Now we're really treading the same ground that we have trod with regard to opinion versus "objective" journalism. Don't remember how that came out, but there was some opinion that in some cases advocacy is expected, while in others we expect the straight scoop.
there was some opinion that in some cases advocacy is expected, while in others we expect the straight scoop.
Whatever the ideal is, the presence of the blogs has made it clear to me that in most of the cases we're expecting the straight scoop and getting advocacy instead. Advocacy, moreover, which claims to be the straight scoop in a holier-than-thou moralistic tone. It is insufferable.
You really hadn't read Tufte's book before? I second Eric, it's a must read.
7 comments:
knucklehead:
I don't see the error, but your eyes may be better than mine. There are two y-axes, one for each series, and he's rescaled one of them because - well, to make the point that the choice of scale on the secondary axis is arbitrary, and can be used to make the two lines appear to track one another closely (or not) as desired.
My real problem with the original chart is that it is denominated in nominal dollars, so of course both exploration and the price of oil show an exponential increase.
As the original chart is constructed, it seems to imply that capital expenditure and the price of oil are closely related.
I have to admit, though, it's not clear to me what the intent of the original graph was. The title suggests that it was only supposed to show that capital investment has increased (in nominal terms) over the years (which would make the price of oil superfluous). Hardly worth the ink.
That's Edward f*n Tufte! You have to read his book "The Visual Display of Quantitative Information". You will never look at a chart the same way again.
You have to see his presentation on the Challenger disaster and the awful graphs those guys that made the O-rings had, as opposed to what the same data would actually have told them about the failure rate of the O-rings and launch temprature.
rogera:
Part of the problem is a "take what the software gives me" approach, but there is plenty of advocacy via data presentation that goes on, too. In those cases, the goal is to eliminate the context by, for example, truncating axes or transforming the data in a way that is not clearly explained.
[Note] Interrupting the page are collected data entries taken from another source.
-- ==== Sys2Proof/Certificates/Slice0/Obligations.lean ====
section
/-! DEFINITION. The statements for the provers, and before them the words they are said in: results written from the
spec's rules in plain arithmetic, not with the model's own flag and rotate functions.

The instruction rules carry the spec's decisions on byte order (D11), wrapping (D13) and the flags of operations absent
from its source's table (D29); what is formalised is each rule as the spec prints it. A statement that rests on another
decision, on an inference the spec marks as derived, or on a choice of this model says so. -/

namespace Sys2Proof.Spec

open Sys2Proof.Machine

/-! ## Values -/

/-- F with the four flags (10_state.md R13): Z, N, H, C are bits 7, 6, 5, 4 and bits 3..0 are 0. -/
def flagByte (z n h c : Bool) : Byte :=
  BitVec.ofNat 8 (128 * z.toNat + 64 * n.toNat + 32 * h.toNat + 16 * c.toNat)

/-- The flags of a register file, read by arithmetic (10_state.md R13). -/
def zOf (r : RegFile) : Bool := r.f.toNat / 128 % 2 == 1
def nOf (r : RegFile) : Bool := r.f.toNat / 64 % 2 == 1
def hOf (r : RegFile) : Bool := r.f.toNat / 32 % 2 == 1
def cOf (r : RegFile) : Bool := r.f.toNat / 16 % 2 == 1

/-- A 16-bit value from its two bytes, and its two bytes (10_state.md R12). -/
def word (hi lo : Byte) : Word := BitVec.ofNat 16 (256 * hi.toNat + lo.toNat)
def high (w : Word) : Byte := BitVec.ofNat 8 (w.toNat / 256)
def low (w : Word) : Byte := BitVec.ofNat 8 (w.toNat % 256)

/-- The address in HL. -/
def hl (r : RegFile) : Word := word r.h r.l

/-- The number of an `r8` operand in an opcode (30_encoding.md R70). -/
def number : R8 → Nat
  | .b => 0
  | .c => 1
  | .d => 2
  | .e => 3
  | .h => 4
  | .l => 5
  | .indHl => 6
  | .a => 7

/-- The number of a pair (30_encoding.md R71). -/
def pairNumber : R16 → Nat
  | .bc => 0
  | .de => 1
  | .hl => 2
  | .sp => 3

/-- The number of a stack pair (30_encoding.md R71). -/
def stackPairNumber : R16Stk → Nat
  | .bc => 0
  | .de => 1
  | .hl => 2
  | .af => 3

/-- The number of a condition (30_encoding.md R72). -/
def conditionNumber : Cond → Nat
  | .nz => 0
  | .z => 1
  | .nc => 2
  | .c => 3

/-- The register an operand names; the `(HL)` operand is no register (here 0, never used). -/
def register (r : RegFile) : R8 → Byte
  | .b => r.b
  | .c => r.c
  | .d => r.d
  | .e => r.e
  | .h => r.h
  | .l => r.l
  | .indHl => 0
  | .a => r.a

/-- The register file with the register an operand names replaced. -/
def withRegister (r : RegFile) (i : R8) (v : Byte) : RegFile :=
  match i with
  | .b => { r with b := v }
  | .c => { r with c := v }
  | .d => { r with d := v }
  | .e => { r with e := v }
  | .h => { r with h := v }
  | .l => { r with l := v }
  | .indHl => r
  | .a => { r with a := v }

/-- A pair, read and written (10_state.md R12). -/
def pair (r : RegFile) : R16 → Word
  | .bc => word r.b r.c
  | .de => word r.d r.e
  | .hl => word r.h r.l
  | .sp => r.sp

def withPair (r : RegFile) (p : R16) (v : Word) : RegFile :=
  match p with
  | .bc => { r with b := high v, c := low v }
  | .de => { r with d := high v, e := low v }
  | .hl => { r with h := high v, l := low v }
  | .sp => { r with sp := v }

/-- A stack pair, read and written; F keeps only its high nibble (10_state.md R11, R12). -/
def stackPair (r : RegFile) : R16Stk → Word
  | .bc => word r.b r.c
  | .de => word r.d r.e
  | .hl => word r.h r.l
  | .af => word r.a r.f

def withStackPair (r : RegFile) (p : R16Stk) (v : Word) : RegFile :=
  match p with
  | .bc => { r with b := high v, c := low v }
  | .de => { r with d := high v, e := low v }
  | .hl => { r with h := high v, l := low v }
  | .af => { r with a := high v, f := BitVec.ofNat 8 (16 * (v.toNat % 256 / 16)) }

/-- Whether a condition holds (41_engine.md R127). -/
def holds (r : RegFile) : Cond → Bool
  | .nz => !zOf r
  | .z => zOf r
  | .nc => !cOf r
  | .c => cOf r

/-- The high-page address of an offset (30_encoding.md R69). -/
def page (n : Byte) : Word := BitVec.ofNat 16 (0xFF00 + n.toNat)

/-- A 16-bit value plus a signed displacement, modulo 2^16 (40_primitives.md R110). -/
def displaced (w : Word) (e : Byte) : Word := BitVec.ofInt 16 ((w.toNat : Int) + e.toInt)

/-! ## The bus and the end of an instruction -/

/-- The state after one bus read at an address (20_memory.md R36). -/
def afterRead (a : Word) (s : State) : State :=
  { s with bus := { s.bus with replies := s.bus.replies.tail, log := .read a (s.bus.answer a) :: s.bus.log } }

/-- The state after one bus write. -/
def afterWrite (a : Word) (v : Byte) (s : State) : State :=
  { s with bus := { s.bus with mem := Memory.write s.bus.mem a.toNat v, log := .write a v :: s.bus.log } }

/-- The state after a byte was fetched at PC (41_engine.md R124): one bus read, PC one further modulo 2^16. -/
def afterFetch (s : State) : State := { afterRead s.rf.pc s with rf := { s.rf with pc := s.rf.pc + 1 } }

/-- The instruction ends: the register file it leaves and the extra cycles it returns (41_engine.md R128). -/
def done (s : State) (r : RegFile) (extra : Nat) : Result := .next { s with rf := r, extra := extra }

/-- A call ends (R275, R280): the address of the next instruction is pushed, high byte first, and PC is the target. -/
def called (s : State) (target : Word) (extra : Nat) : Result :=
  done (afterWrite (s.rf.sp - 2) (low s.rf.pc) (afterWrite (s.rf.sp - 1) (high s.rf.pc) s))
    { s.rf with sp := s.rf.sp - 2, pc := target } extra

/-- A return ends (R277): PC is read from the stack, low byte first. -/
def returned (s : State) (extra : Nat) : Result :=
  done (afterRead (s.rf.sp + 1) (afterRead s.rf.sp s))
    { s.rf with
      sp := s.rf.sp + 2
      pc := word ((afterRead s.rf.sp s).bus.answer (s.rf.sp + 1)) (s.bus.answer s.rf.sp) } extra

/-! ## Which opcode runs an instruction, and what it fetches first (30_encoding.md R68, R69; 41_engine.md R121, R124) -/

/-- Opcode `op` of a table runs `i`, which has no operand byte. -/
def Runs (t : TableIx) (op : Nat) (i : Instr) : Prop :=
  ∀ s, execute t (BitVec.ofNat 8 op) s = exec i s

/-- Opcode `op` of table 0 fetches one byte and runs `k` of it. -/
def Runs8 (op : Nat) (k : Byte → Instr) : Prop :=
  ∀ s, execute .t0 (BitVec.ofNat 8 op) s = exec (k (s.bus.answer s.rf.pc)) (afterFetch s)

/-- Opcode `op` of table 0 fetches two bytes, the low one first, and runs `k` of the value. -/
def Runs16 (op : Nat) (k : Word → Instr) : Prop :=
  ∀ s, execute .t0 (BitVec.ofNat 8 op) s =
    exec (k (word ((afterFetch s).bus.answer (s.rf.pc + 1)) (s.bus.answer s.rf.pc))) (afterFetch (afterFetch s))

/-! ## The arithmetic of 40_primitives.md -/

/-- A plus `v` plus a carry (R91). -/
def added (carry : Bool) (r : RegFile) (v : Byte) : RegFile :=
  let sum := r.a.toNat + v.toNat + carry.toNat
  { r with
    a := BitVec.ofNat 8 sum
    f := flagByte (sum % 256 == 0) false (decide (15 < r.a.toNat % 16 + v.toNat % 16 + carry.toNat)) (decide (255 < sum)) }

/-- The flags of A minus `v` minus a borrow (R92). -/
def subtractedFlags (borrow : Bool) (r : RegFile) (v : Byte) : Byte :=
  flagByte ((256 + 256 + r.a.toNat - v.toNat - borrow.toNat) % 256 == 0) true
    (decide (r.a.toNat % 16 < v.toNat % 16 + borrow.toNat)) (decide (r.a.toNat < v.toNat + borrow.toNat))

/-- A minus `v` minus a borrow (R92). -/
def subtracted (borrow : Bool) (r : RegFile) (v : Byte) : RegFile :=
  { r with
    a := BitVec.ofNat 8 (256 + 256 + r.a.toNat - v.toNat - borrow.toNat)
    f := subtractedFlags borrow r v }

/-- A compared with `v` (R92): only the flags. -/
def compared (r : RegFile) (v : Byte) : RegFile := { r with f := subtractedFlags false r v }

/-- The logic operations (R95 to R97). -/
def logical (op : Nat → Nat → Nat) (h : Bool) (r : RegFile) (v : Byte) : RegFile :=
  { r with
    a := BitVec.ofNat 8 (op r.a.toNat v.toNat)
    f := flagByte (op r.a.toNat v.toNat == 0) false h false }

/-- The flags of an 8-bit increment and decrement (R93, R94): C as it was. -/
def incrementFlags (r : RegFile) (x : Byte) : RegFile :=
  { r with f := flagByte (x.toNat == 255) false (x.toNat % 16 == 15) (cOf r) }

def decrementFlags (r : RegFile) (x : Byte) : RegFile :=
  { r with f := flagByte (x.toNat == 1) true (x.toNat % 16 == 0) (cOf r) }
Very much like claiming that a slowing of the rate of growth of a government program is a "cut" in that program.
eric:
I think that he only likes Tufte's work (and references it often) but I suppose "Kaiser" could be a pseudonym.
That would be something, huh?
I'll look for a copy of the book. Sounds like a great read.
knucklehead:
There are two y axes, only one of which was rescaled.
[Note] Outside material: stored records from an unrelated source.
theorem test_vectors_rotate_bit_1 : failing [
  ("S1", vec [0x07#8] ⟨0x80#8, 0xE0#8, 0x00#8, 0x00#8, 0x00#8, 0x00#8, 0x00#8, 0x00#8, 0x0000#16, 0x0100#16⟩ [] ⟨0x01#8, 0x10#8, 0x00#8, 0x00#8, 0x00#8, 0x00#8, 0x00#8, 0x00#8, 0x0000#16, 0x0101#16⟩ 0 none [.read 0x0100#16 0x07#8]),
  ("S2", vec [0x07#8] ⟨0x00#8, 0x00#8, 0x00#8, 0x00#8, 0x00#8, 0x00#8, 0x00#8, 0x00#8, 0x0000#16, 0x0100#16⟩ [] ⟨0x00#8, 0x00#8, 0x00#8, 0x00#8, 0x00#8, 0x00#8, 0x00#8, 0x00#8, 0x0000#16, 0x0101#16⟩ 0 none [.read 0x0100#16 0x07#8]),
  ("S3", vec [0x0F#8] ⟨0x01#8, 0x00#8, 0x00#8, 0x00#8, 0x00#8, 0x00#8, 0x00#8, 0x00#8, 0x0000#16, 0x0100#16⟩ [] ⟨0x80#8, 0x10#8, 0x00#8, 0x00#8, 0x00#8, 0x00#8, 0x00#8, 0x00#8, 0x0000#16, 0x0101#16⟩ 0 none [.read 0x0100#16 0x0F#8]),
  ("S4", vec [0x17#8] ⟨0x80#8, 0x00#8, 0x00#8, 0x00#8, 0x00#8, 0x00#8, 0x00#8, 0x00#8, 0x0000#16, 0x0100#16⟩ [] ⟨0x00#8, 0x10#8, 0x00#8, 0x00#8, 0x00#8, 0x00#8, 0x00#8, 0x00#8, 0x0000#16, 0x0101#16⟩ 0 none [.read 0x0100#16 0x17#8]),
  ("S5", vec [0x17#8] ⟨0x00#8, 0x10#8, 0x00#8, 0x00#8, 0x00#8, 0x00#8, 0x00#8, 0x00#8, 0x0000#16, 0x0100#16⟩ [] ⟨0x01#8, 0x00#8, 0x00#8, 0x00#8, 0x00#8, 0x00#8, 0x00#8, 0x00#8, 0x0000#16, 0x0101#16⟩ 0 none [.read 0x0100#16 0x17#8]),
  ("S6", vec [0x1F#8] ⟨0x01#8, 0x10#8, 0x00#8, 0x00#8, 0x00#8, 0x00#8, 0x00#8, 0x00#8, 0x0000#16, 0x0100#16⟩ [] ⟨0x80#8, 0x10#8, 0x00#8, 0x00#8, 0x00#8, 0x00#8, 0x00#8, 0x00#8, 0x0000#16, 0x0101#16⟩ 0 none [.read 0x0100#16 0x1F#8]),
  ("S7", vec [0x1F#8] ⟨0x01#8, 0x00#8, 0x00#8, 0x00#8, 0x00#8, 0x00#8, 0x00#8, 0x00#8, 0x0000#16, 0x0100#16⟩ [] ⟨0x00#8, 0x10#8, 0x00#8, 0x00#8, 0x00#8, 0x00#8, 0x00#8, 0x00#8, 0x0000#16, 0x0101#16⟩ 0 none [.read 0x0100#16 0x1F#8]),
  ("S8", vec [0xCB#8, 0x00#8] ⟨0x00#8, 0x00#8, 0x80#8, 0x00#8, 0x00#8, 0x00#8, 0x00#8, 0x00#8, 0x0000#16, 0x0100#16⟩ [] ⟨0x00#8, 0x10#8, 0x01#8, 0x00#8, 0x00#8, 0x00#8, 0x00#8, 0x00#8, 0x0000#16, 0x0102#16⟩ 0 none [.read 0x0100#16 0xCB#8, .read 0x0101#16 0x00#8]),
  ("S9", vec [0xCB#8, 0x00#8] ⟨0x00#8, 0x10#8, 0x00#8, 0x00#8, 0x00#8, 0x00#8, 0x00#8, 0x00#8, 0x0000#16, 0x0100#16⟩ [] ⟨0x00#8, 0x80#8, 0x00#8, 0x00#8, 0x00#8, 0x00#8, 0x00#8, 0x00#8, 0x0000#16, 0x0102#16⟩ 0 none [.read 0x0100#16 0xCB#8, .read 0x0101#16 0x00#8]),
  ("S10", vec [0xCB#8, 0x06#8] ⟨0x00#8, 0x00#8, 0x00#8, 0x00#8, 0x00#8, 0x00#8, 0xC0#8, 0x00#8, 0x0000#16, 0x0100#16⟩ [(0xC000, 0x85#8)] ⟨0x00#8, 0x10#8, 0x00#8, 0x00#8, 0x00#8, 0x00#8, 0xC0#8, 0x00#8, 0x0000#16, 0x0102#16⟩ 0 none [.read 0x0100#16 0xCB#8, .read 0x0101#16 0x06#8, .read 0xC000#16 0x85#8, .write 0xC000#16 0x0B#8])] = [] := by decide

theorem test_vectors_rotate_bit_2 : failing [
  ("S11", vec [0xCB#8, 0x09#8] ⟨0x00#8, 0x00#8, 0x00#8, 0x01#8, 0x00#8, 0x00#8, 0x00#8, 0x00#8, 0x0000#16, 0x0100#16⟩ [] ⟨0x00#8, 0x10#8, 0x00#8, 0x80#8, 0x00#8, 0x00#8, 0x00#8, 0x00#8, 0x0000#16, 0x0102#16⟩ 0 none [.read 0x0100#16 0xCB#8, .read 0x0101#16 0x09#8]),
  ("S12", vec [0xCB#8, 0x0E#8] ⟨0x00#8, 0x00#8, 0x00#8, 0x00#8, 0x00#8, 0x00#8, 0xC0#8, 0x00#8, 0x0000#16, 0x0100#16⟩ [(0xC000, 0x00#8)] ⟨0x00#8, 0x80#8, 0x00#8, 0x00#8, 0x00#8, 0x00#8, 0xC0#8, 0x00#8, 0x0000#16, 0x0102#16⟩ 0 none [.read 0x0100#16 0xCB#8, .read 0x0101#16 0x0E#8, .read 0xC000#16 0x00#8, .write 0xC000#16 0x00#8]),
  ("S13", vec [0xCB#8, 0x11#8] ⟨0x00#8, 0x10#8, 0x00#8, 0x80#8, 0x00#8, 0x00#8, 0x00#8, 0x00#8, 0x0000#16, 0x0100#16⟩ [] ⟨0x00#8, 0x10#8, 0x00#8, 0x01#8, 0x00#8, 0x00#8, 0x00#8, 0x00#8, 0x0000#16, 0x0102#16⟩ 0 none [.read 0x0100#16 0xCB#8, .read 0x0101#16 0x11#8]),
  ("S14", vec [0xCB#8, 0x17#8] ⟨0x80#8, 0x00#8, 0x00#8, 0x00#8, 0x00#8, 0x00#8, 0x00#8, 0x00#8, 0x0000#16, 0x0100#16⟩ [] ⟨0x00#8, 0x90#8, 0x00#8, 0x00#8, 0x00#8, 0x00#8, 0x00#8, 0x00#8, 0x0000#16, 0x0102#16⟩ 0 none [.read 0x0100#16 0xCB#8, .read 0x0101#16 0x17#8]),
  ("S15", vec [0xCB#8, 0x16#8] ⟨0x00#8, 0x10#8, 0x00#8, 0x00#8, 0x00#8, 0x00#8, 0xC0#8, 0x00#8, 0x0000#16, 0x0100#16⟩ [(0xC000, 0x7F#8)] ⟨0x00#8, 0x00#8, 0x00#8, 0x00#8, 0x00#8, 0x00#8, 0xC0#8, 0x00#8, 0x0000#16, 0x0102#16⟩ 0 none [.read 0x0100#16 0xCB#8, .read 0x0101#16 0x16#8, .read 0xC000#16 0x7F#8, .write 0xC000#16 0xFF#8]),
  ("S16", vec [0xCB#8, 0x1A#8] ⟨0x00#8, 0x00#8, 0x00#8, 0x00#8, 0x01#8, 0x00#8, 0x00#8, 0x00#8, 0x0000#16, 0x0100#16⟩ [] ⟨0x00#8, 0x90#8, 0x00#8, 0x00#8, 0x00#8, 0x00#8, 0x00#8, 0x00#8, 0x0000#16, 0x0102#16⟩ 0 none [.read 0x0100#16 0xCB#8, .read 0x0101#16 0x1A#8]),
  ("S17", vec [0xCB#8, 0x1E#8] ⟨0x00#8, 0x10#8, 0x00#8, 0x00#8, 0x00#8, 0x00#8, 0xC0#8, 0x00#8, 0x0000#16, 0x0100#16⟩ [(0xC000, 0x02#8)] ⟨0x00#8, 0x00#8, 0x00#8, 0x00#8, 0x00#8, 0x00#8, 0xC0#8, 0x00#8, 0x0000#16, 0x0102#16⟩ 0 none [.read 0x0100#16 0xCB#8, .read 0x0101#16 0x1E#8, .read 0xC000#16 0x02#8, .write 0xC000#16 0x81#8]),
  ("S18", vec [0xCB#8, 0x23#8] ⟨0x00#8, 0x00#8, 0x00#8, 0x00#8, 0x00#8, 0x80#8, 0x00#8, 0x00#8, 0x0000#16, 0x0100#16⟩ [] ⟨0x00#8, 0x90#8, 0x00#8, 0x00#8, 0x00#8, 0x00#8, 0x00#8, 0x00#8, 0x0000#16, 0x0102#16⟩ 0 none [.read 0x0100#16 0xCB#8, .read 0x0101#16 0x23#8]),
  ("S19", vec [0xCB#8, 0x26#8] ⟨0x00#8, 0x00#8, 0x00#8, 0x00#8, 0x00#8, 0x00#8, 0xC0#8, 0x00#8, 0x0000#16, 0x0100#16⟩ [(0xC000, 0x41#8)] ⟨0x00#8, 0x00#8, 0x00#8, 0x00#8, 0x00#8, 0x00#8, 0xC0#8, 0x00#8, 0x0000#16, 0x0102#16⟩ 0 none [.read 0x0100#16 0xCB#8, .read 0x0101#16 0x26#8, .read 0xC000#16 0x41#8, .write 0xC000#16 0x82#8]),
  ("S20", vec [0xCB#8, 0x2C#8] ⟨0x00#8, 0x00#8, 0x00#8, 0x00#8, 0x00#8, 0x00#8, 0x81#8, 0x00#8, 0x0000#16, 0x0100#16⟩ [] ⟨0x00#8, 0x10#8, 0x00#8, 0x00#8, 0x00#8, 0x00#8, 0xC0#8, 0x00#8, 0x0000#16, 0x0102#16⟩ 0 none [.read 0x0100#16 0xCB#8, .read 0x0101#16 0x2C#8])] = [] := by decide

theorem test_vectors_rotate_bit_3 : failing [
  ("S21", vec [0xCB#8, 0x2F#8] ⟨0x01#8, 0x00#8, 0x00#8, 0x00#8, 0x00#8, 0x00#8, 0x00#8, 0x00#8, 0x0000#16, 0x0100#16⟩ [] ⟨0x00#8, 0x90#8, 0x00#8, 0x00#8, 0x00#8, 0x00#8, 0x00#8, 0x00#8, 0x0000#16, 0x0102#16⟩ 0 none [.read 0x0100#16 0xCB#8, .read 0x0101#16 0x2F#8]),
  ("S22", vec [0xCB#8, 0x2E#8] ⟨0x00#8, 0x00#8, 0x00#8, 0x00#8, 0x00#8, 0x00#8, 0xC0#8, 0x00#8, 0x0000#16, 0x0100#16⟩ [(0xC000, 0xFE#8)] ⟨0x00#8, 0x00#8, 0x00#8, 0x00#8, 0x00#8, 0x00#8, 0xC0#8, 0x00#8, 0x0000#16, 0x0102#16⟩ 0 none [.read 0x0100#16 0xCB#8, .read 0x0101#16 0x2E#8, .read 0xC000#16 0xFE#8, .write 0xC000#16 0xFF#8]),
  ("S23", vec [0xCB#8, 0x35#8] ⟨0x00#8, 0xF0#8, 0x00#8, 0x00#8, 0x00#8, 0x00#8, 0x00#8, 0xF0#8, 0x0000#16, 0x0100#16⟩ [] ⟨0x00#8, 0x00#8, 0x00#8, 0x00#8, 0x00#8, 0x00#8, 0x00#8, 0x0F#8, 0x0000#16, 0x0102#16⟩ 0 none [.read 0x0100#16 0xCB#8, .read 0x0101#16 0x35#8]),
  ("S24", vec [0xCB#8, 0x37#8] ⟨0x00#8, 0x00#8, 0x00#8, 0x00#8, 0x00#8, 0x00#8, 0x00#8, 0x00#8, 0x0000#16, 0x0100#16⟩ [] ⟨0x00#8, 0x80#8, 0x00#8, 0x00#8, 0x00#8, 0x00#8, 0x00#8, 0x00#8, 0x0000#16, 0x0102#16⟩ 0 none [.read 0x0100#16 0xCB#8, .read 0x0101#16 0x37#8]),
  ("S25", vec [0xCB#8, 0x36#8] ⟨0x00#8, 0x00#8, 0x00#8, 0x00#8, 0x00#8, 0x00#8, 0xC0#8, 0x00#8, 0x0000#16, 0x0100#16⟩ [(0xC000, 0x1E#8)] ⟨0x00#8, 0x00#8, 0x00#8, 0x00#8, 0x00#8, 0x00#8, 0xC0#8, 0x00#8, 0x0000#16, 0x0102#16⟩ 0 none [.read 0x0100#16 0xCB#8, .read 0x0101#16 0x36#8, .read 0xC000#16 0x1E#8, .write 0xC000#16 0xE1#8]),
  ("S26", vec [0xCB#8, 0x3F#8] ⟨0x01#8, 0x00#8, 0x00#8, 0x00#8, 0x00#8, 0x00#8, 0x00#8, 0x00#8, 0x0000#16, 0x0100#16⟩ [] ⟨0x00#8, 0x90#8, 0x00#8, 0x00#8, 0x00#8, 0x00#8, 0x00#8, 0x00#8, 0x0000#16, 0x0102#16⟩ 0 none [.read 0x0100#16 0xCB#8, .read 0x0101#16 0x3F#8]),
  ("S27", vec [0xCB#8, 0x3E#8] ⟨0x00#8, 0x00#8, 0x00#8, 0x00#8, 0x00#8, 0x00#8, 0xC0#8, 0x00#8, 0x0000#16, 0x0100#16⟩ [(0xC000, 0xFF#8)] ⟨0x00#8, 0x10#8, 0x00#8, 0x00#8, 0x00#8, 0x00#8, 0xC0#8, 0x00#8, 0x0000#16, 0x0102#16⟩ 0 none [.read 0x0100#16 0xCB#8, .read 0x0101#16 0x3E#8, .read 0xC000#16 0xFF#8, .write 0xC000#16 0x7F#8]),
  ("S28", vec [0xCB#8, 0x7C#8] ⟨0x00#8, 0x50#8, 0x00#8, 0x00#8, 0x00#8, 0x00#8, 0x80#8, 0x00#8, 0x0000#16, 0x0100#16⟩ [] ⟨0x00#8, 0x30#8, 0x00#8, 0x00#8, 0x00#8, 0x00#8, 0x80#8, 0x00#8, 0x0000#16, 0x0102#16⟩ 0 none [.read 0x0100#16 0xCB#8, .read 0x0101#16 0x7C#8]),
  ("S29", vec [0xCB#8, 0x47#8] ⟨0xFE#8, 0x10#8, 0x00#8, 0x00#8, 0x00#8, 0x00#8, 0x00#8, 0x00#8, 0x0000#16, 0x0100#16⟩ [] ⟨0xFE#8, 0xB0#8, 0x00#8, 0x00#8, 0x00#8, 0x00#8, 0x00#8, 0x00#8, 0x0000#16, 0x0102#16⟩ 0 none [.read 0x0100#16 0xCB#8, .read 0x0101#16 0x47#8]),
  ("S30", vec [0xCB#8, 0x5E#8] ⟨0x00#8, 0x00#8, 0x00#8, 0x00#8, 0x00#8, 0x00#8, 0xC0#8, 0x00#8, 0x0000#16, 0x0100#16⟩ [(0xC000, 0x08#8)] ⟨0x00#8, 0x20#8, 0x00#8, 0x00#8, 0x00#8, 0x00#8, 0xC0#8, 0x00#8, 0x0000#16, 0x0102#16⟩ 0 none [.read 0x0100#16 0xCB#8, .read 0x0101#16 0x5E#8, .read 0xC000#16 0x08#8])] = [] := by decide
The blue line is always the price of oil, and is plotted against the scale on the right side, but not shown on the re-drawn graphs (which looks like Kaiser's error to me).
The bars cum red lines are capital investment, plotted against the scale on the left side. So the capital investment axis (left side) was rescaled, while the price of oil side (right side) was not.
Hence the blue line stays the same (absolutely and relative to the unchanged right-side scale), while the red line's slope is halved (because the left-side "capital expenditure" scale changed).
It's not always inappropriate to use two axes (or at least I don't think so, I've done it here ), but it can be misleading.
knucklehead:
Now we're really treading the same ground that we have trod with regard to opinion versus "objective" journalism. Don't remember how that came out, but there was some opinion that in some cases advocacy is expected, while in others we expect the straight scoop.
there was some opinion that in some cases advocacy is expected, while in others we expect the straight scoop.
Whatever the ideal is, the presence of the blogs has made it clear to me that in most of the cases we're expecting the straight scoop and getting advocacy instead. Advocacy, moreover, which claims to be the straight scoop in a holier-than-thou moralistic tone. It is insufferable.
You really hadn't read Tufte's book before? I second Eric, it's a must read.